In the 12-months from the last NAA Conference in Atlanta to today, there has been a boom in the home automation industry, and multifamily smart living is at the center of it. The number of players in the space seems to have quadrupled in just this short amount of time. There are the leaders like Zego, IOTAS and Vivint but they are followed by a flood of new companies offering smart home technology solutions for both new construction and retrofit solutions for older properties. These vendors bring to the table a diverse set of offerings that span both hardware and software products for residents, property managers and facilities teams.
These devices allow tenants to monitor and regulate their lighting, heating and cooling, control access to their unit, manage their entertainment, even control their appliances. Implementation and installations are happening at a rapid rate, but some owners and operators are slow to make investments because they feel that technology changes so rapidly. But, the message is clear—residents want greater command over their environments and properties that give it to them are creating competitive differentiation.
Some advice to owners from Zego’s CEO, Adam Blake, is to keep it simple. He says:
“The biggest thing property managers care about with technology is keeping things simple, they want to make sure smart home equipment will require very little ongoing maintenance from them.”

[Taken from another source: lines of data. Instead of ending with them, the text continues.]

-- ==== Sys2Proof/Machine/Ops.lean ====
section
/-! DEFINITION. The shared operations over the state: stamps, events, messages, copies, the Station Book, hand-off lists. Every
change of a copy goes through changeCopy, which carries all that a change of state brings with it (R63, R66, R67). -/
namespace Sys2Proof.Machine

/-! ### Time and counts -/

/-- A store-clock value a number of seconds later, holding at the clock's maximum (R2). -/
def later (n seconds : Nat) : Nat := min (n + seconds) Config.clockMax

/-- A counter one higher, holding at 65,535 (R141). -/
def bump (n : Nat) : Nat := min (n + 1) Config.counterMax

/-! ### Event kinds (R168) -/

/-- The place of a kind in the reporting order, 1 to 12. -/
def eventOrder : EventKind → Nat
  | .lifeFiled => 1
  | .channelLapsed => 2
  | .copyFailed => 3
  | .withdrawn => 4
  | .granted => 5
  | .localWaiting => 6
  | .openExpired => 7
  | .storeLow => 8
  | .duplicateSeen => 9
  | .checkDiffers => 10
  | .linkFault => 11
  | .recovered => 12

/-- The set that holds one kind alone. -/
def eventBit (k : EventKind) : EventSet := BitVec.twoPow 12 (eventOrder k - 1)

/-- The set of all the kinds a role can receive (the last column of the table of R168). -/
def routedSet : Role → EventSet
  | .off => 0
  | .console => 0xFEF
  | .intake => 0x469
  | .channel => 0x459

/-! ### Roles and phases -/

/-- Whether a port is a CHANNEL port. -/
def State.isChannel (s : State) (p : Port) : Bool := s.roles.get p == .channel
/-- Whether a port is a CONSOLE port. -/
def State.isConsole (s : State) (p : Port) : Bool := s.roles.get p == .console
/-- Whether a port is a CONSOLE or INTAKE port, a desk. -/
def State.isDesk (s : State) (p : Port) : Bool := s.roles.get p == .console || s.roles.get p == .intake
/-- Whether the part is in service (R179). -/
def State.inService (s : State) : Bool := s.power == .running
/-- Whether main power is present (R1, R178). -/
def State.powered (s : State) : Bool := s.power != .unpowered
/-- Whether a port's line is read: the part is in service and the port is not OFF (R165, R166). -/
def State.hears (s : State) (p : Port) : Bool := s.inService && s.roles.get p != .off

/-! ### Raising events (R169) -/

/-- Raise a kind at every port of a class: each port whose role can receive the kind takes it into its status set. -/
def State.raiseWhere (s : State) (k : EventKind) (who : Port → Bool) : State :=
  { s with status := .build fun p =>
      if who p then s.status.get p ||| (eventBit k &&& routedSet (s.roles.get p)) else s.status.get p }

/-- Raise a kind at one port. -/
def State.raiseAt (s : State) (k : EventKind) (p : Port) : State := s.raiseWhere k (· == p)
/-- Raise a kind at every CONSOLE port. -/
def State.raiseConsoles (s : State) (k : EventKind) : State := s.raiseWhere k s.isConsole
/-- Raise a kind at every port whose role can receive it. -/
def State.raiseAll (s : State) (k : EventKind) : State := s.raiseWhere k fun _ => true
/-- Raise a kind at the CONSOLE ports if a condition holds. -/
def State.raiseConsolesIf (s : State) (c : Bool) (k : EventKind) : State := if c then s.raiseConsoles k else s
/-- Raise a kind at every port that can receive it if a condition holds. -/
def State.raiseAllIf (s : State) (c : Bool) (k : EventKind) : State := if c then s.raiseAll k else s

/-! ### Copies (R62 to R64) -/

/-- Whether a copy state is non-terminal (R64). -/
def CopyState.live : CopyState → Bool
  | .waiting | .heldFor .. | .taken _ | .withdrawing _ => true
  | .delivered .. | .relayed .. | .failed | .cancelled => false

/-- The holder of a copy in this state (R63). -/
def CopyState.holder : CopyState → Option Port
  | .taken p | .withdrawing p => some p
  | _ => none

/-- Whether a copy is counted as waiting for its station: it has been filed and is not terminal (R57). -/
def Copy.live (c : Copy) : Bool := (c.state.map CopyState.live).getD false
/-- Whether a copy is terminal. -/
def Copy.terminal (c : Copy) : Bool := (c.state.map fun x => !x.live).getD false
/-- The holder of a copy. -/
def Copy.holder (c : Copy) : Option Port := c.state.bind CopyState.holder
/-- Whether a copy is a local copy (R85). -/
def Copy.isLocal (c : Copy) : Bool := c.station == 0
/-- Whether a copy is held for a port. -/
def Copy.heldFor (c : Copy) (k : Port) : Bool :=
  match c.state with
  | some (.heldFor p _) => p == k
  | _ => false
/-- Whether a copy is WAITING or HELD_FOR. -/
def Copy.idle (c : Copy) : Bool :=
  match c.state with
  | some .waiting | some (.heldFor ..) => true
  | _ => false
/-- Whether a copy is in some port's hand-off list: TAKEN or WITHDRAWING (R63). -/
def Copy.inList (c : Copy) : Bool := c.holder.isSome
/-- A copy in another state. -/
def Copy.become (c : Copy) (x : CopyState) : Copy := { c with state := some x }

/-- A TAKEN or WITHDRAWING copy whose holder gave no account of it: by expiry, by lapse or by the recovery pass it comes back
uncertain, or is given up at the attempt limit, or ends its cancellation (R69, R73, R78). Any other copy is as it was. -/
def Copy.lost (limit : Nat) (c : Copy) : Copy :=
  match c.state with
  | some (.taken _) => { c with state := some (if limit ≤ c.attempts then .failed else .waiting), uncertain := true }
  | some (.withdrawing _) => { c with state := some .cancelled, uncertain := true }
  | _ => c

/-! ### Messages (R3 to R6) -/

/-- The key of a message (R27). -/
def Message.key (m : Message) : Key := ⟨m.origin, m.serial⟩
/-- Whether a message is OPEN. -/
def Message.isOpen (m : Message) : Bool := m.phase == .opened
/-- The filing fields of a message, once it has them. -/
def Message.filing (m : Message) : Option Filing :=
  match m.phase with
  | .opened => none
  | .filed f | .closed f _ => some f
/-- Whether a message is FILED. -/
def Message.isFiled (m : Message) : Bool :=
  match m.phase with
  | .filed _ => true
  | _ => false
/-- Whether a message is CLOSED. -/
def Message.isClosed (m : Message) : Bool :=
  match m.phase with
  | .closed .. => true
  | _ => false
/-- Whether any copy of a message is FAILED. -/
def Message.hasFailed (m : Message) : Bool := m.copies.any fun c => c.state == some .failed

/-- FILED and CLOSED follow the copies: the last copy to become terminal closes the message with a closed stamp of now, a copy made
non-terminal again reopens it (R5). -/
def Message.rephase (now : Nat) (m : Message) : Message :=
  match m.phase with
  | .opened => m
  | .filed f => if m.copies.all Copy.terminal then { m with phase := .closed f now } else m
  | .closed f _ => if m.copies.all Copy.terminal then m else { m with phase := .filed f }

/-- The message that holds a local number. -/
def State.findMsg (s : State) (n : Nat) : Option Message := s.store.find? fun m => m.number == n

/-- The copy named by a local number and an addressee index. -/
def State.copyAt (s : State) (n i : Nat) : Option Copy := (s.findMsg n).bind fun m => m.copies[i]?

/-- A message changed in place. -/
def State.updMsg (s : State) (n : Nat) (f : Message → Message) : State :=
  { s with store := s.store.map fun m => if m.number == n then f m else m }

/-- A message entered at its place in rising local number. -/
def insertMsg (m : Message) : List Message → List Message
  | [] => [m]
  | x :: xs => if m.number < x.number then m :: x :: xs else x :: insertMsg m xs

/-- Every copy of every message in the store, by local number and addressee index. -/
def State.copyRefs (s : State) : List (Nat × Nat) :=
  s.store.flatMap fun m => (List.range m.copies.length).map fun i => (m.number, i)

/-- The attempt limit now set for a precedence (R69). -/
def State.limit (s : State) (p : Prec) : Nat := s.handOff.limits.get p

The key to undertaking a large scale smart living or home automation project is understanding all the solutions available and the many hardware and software options you’ll have decide on. Your portfolio’s unique needs are incredibly important and require that your team does its due diligence in scoping out the project and engaging the right vendors.
The renter demand for smart living is real and it is expected to grow exponentially. It will be interesting to see how much the market expands over the next 12 months when we meet again for NAA Apartmentalize in Denver.